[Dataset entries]
-- ==== Sys2Proof/Machine/Mem.lean ====
section
/-! DEFINITION. The two addressed memories: reading and writing bytes of a scratchpad (R272) and of GDDR6 (R316), Poison (R274, R323), and
the canonical form. -/

namespace Sys2Proof.Machine

open Sys2Proof

/-- What an address that no entry lists reads as (notes/assumptions/11). [log 11 DESIGN CHOICE] -/
def unlisted : Byte := 0

/-- The canonical form of a memory: addresses strictly rising, no entry equal to what an unlisted address reads as. -/
abbrev Memory.wf (m : List Host.Cell) : Prop := Tab.wf unlisted m = true

/-- The canonical form of both memories and of their marks of Poison. -/
abbrev Mem.wf (m : Mem) : Prop := Memory.wf m.gddr ∧ Memory.wf m.pad ∧ Tab.wf false m.gddrBad = true ∧ Tab.wf false m.gddrErr = true ∧ Tab.wf false m.padBad = true

/-- One byte. [log 11 DESIGN CHOICE] -/
def Memory.byte (m : List Host.Cell) (a : Nat) : Byte := Tab.get unlisted m a

/-- `n` bytes from address `a`. -/
def Memory.read (m : List Host.Cell) (a n : Nat) : List Byte := (upFrom a n).map (Memory.byte m)

/-- One byte written. [log 11 DESIGN CHOICE] -/
def Memory.put (m : List Host.Cell) (a : Nat) (b : Byte) : List Host.Cell := Tab.put unlisted m a b

/-- Bytes written from address `a` on. -/
def Memory.write (m : List Host.Cell) (a : Nat) : List Byte → List Host.Cell
  | [] => m
  | b :: bs => Memory.write (Memory.put m a b) (a + 1) bs

/-- Addresses [lo, hi) returned to what they read as unlisted. [log 11 DESIGN CHOICE] -/
def Memory.wipe (m : List Host.Cell) (lo hi : Nat) : List Host.Cell := m.filter (fun x => decide (x.1 < lo) || decide (hi ≤ x.1))

/-- Marks of Poison in [lo, hi) removed. -/
def wipeMarks (t : Tab Bool) (lo hi : Nat) : Tab Bool := t.filter (fun x => decide (x.1 < lo) || decide (hi ≤ x.1))

/-! ### Scratchpads (R272) -/

/-- The key of byte address `a` of cluster `c`'s scratchpad. -/
def padKey (c a : Nat) : Nat := c * 2 ^ 20 + a % 2 ^ 20

/-- The number of the 64-bit word that holds byte `a`. -/
def padWordKey (c a : Nat) : Nat := padKey c a / 8

/-- The bank of byte address `a`. -/
def padBank (a : Nat) : Nat := a / 8 % 32

/-- `n` bytes of a scratchpad. -/
def Mem.padRead (m : Mem) (c a n : Nat) : List Byte := (upFrom a n).map (fun x => Memory.byte m.pad (padKey c x))

/-- Bytes written into a scratchpad. -/
def Mem.padPut (m : Mem) (c a : Nat) (bs : List Byte) : Mem :=
  { m with pad := bs.zipIdx.foldl (fun p b => Memory.put p (padKey c (a + b.2)) b.1) m.pad }

/-- Whether any 64-bit word of the extent carries Poison. -/
def Mem.padPoisoned (m : Mem) (c a n : Nat) : Bool :=
  (List.range ((a + n + 7) / 8 - a / 8)).any (fun i => Tab.get false m.padBad (padWordKey c (a / 8 * 8 + 8 * i)))

/-- The words of an extent marked: a word written whole takes the mark; of a word written in part a mark stays (R275). -/
def Mem.padMark (m : Mem) (c a n : Nat) (bad : Bool) : Mem :=
  { m with padBad := (List.range ((a + n + 7) / 8 - a / 8)).foldl (fun t i =>
      let w := a / 8 * 8 + 8 * i
      let whole : Bool := decide (a ≤ w) && decide (w + 8 ≤ a + n)
      if whole || bad then Tab.put false t (padWordKey c w) bad else t) m.padBad }

/-- A write of an extent, with its Poison. -/
def Mem.padWrite (m : Mem) (c a : Nat) (bs : List Byte) (bad : Bool) : Mem := (m.padPut c a bs).padMark c a bs.length bad

/-- A scratchpad all zero (R284). -/
def Mem.padClear (m : Mem) (c : Nat) : Mem :=
  { m with pad := Memory.wipe m.pad (padKey c 0) (padKey c 0 + 2 ^ 20), padBad := wipeMarks m.padBad (padWordKey c 0) (padWordKey c 0 + 2 ^ 17) }

end Sys2Proof.Machine
end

Problem to solve
Could you find every line in the records above that has the string "DESIGN" and copy it?

The answer
/-- What an address that no entry lists reads as (notes/assumptions/11). [log 11 DESIGN CHOICE] -/
/-- One byte. [log 11 DESIGN CHOICE] -/
/-- One byte written. [log 11 DESIGN CHOICE] -/
/-- Addresses [lo, hi) returned to what they read as unlisted. [log 11 DESIGN CHOICE] -/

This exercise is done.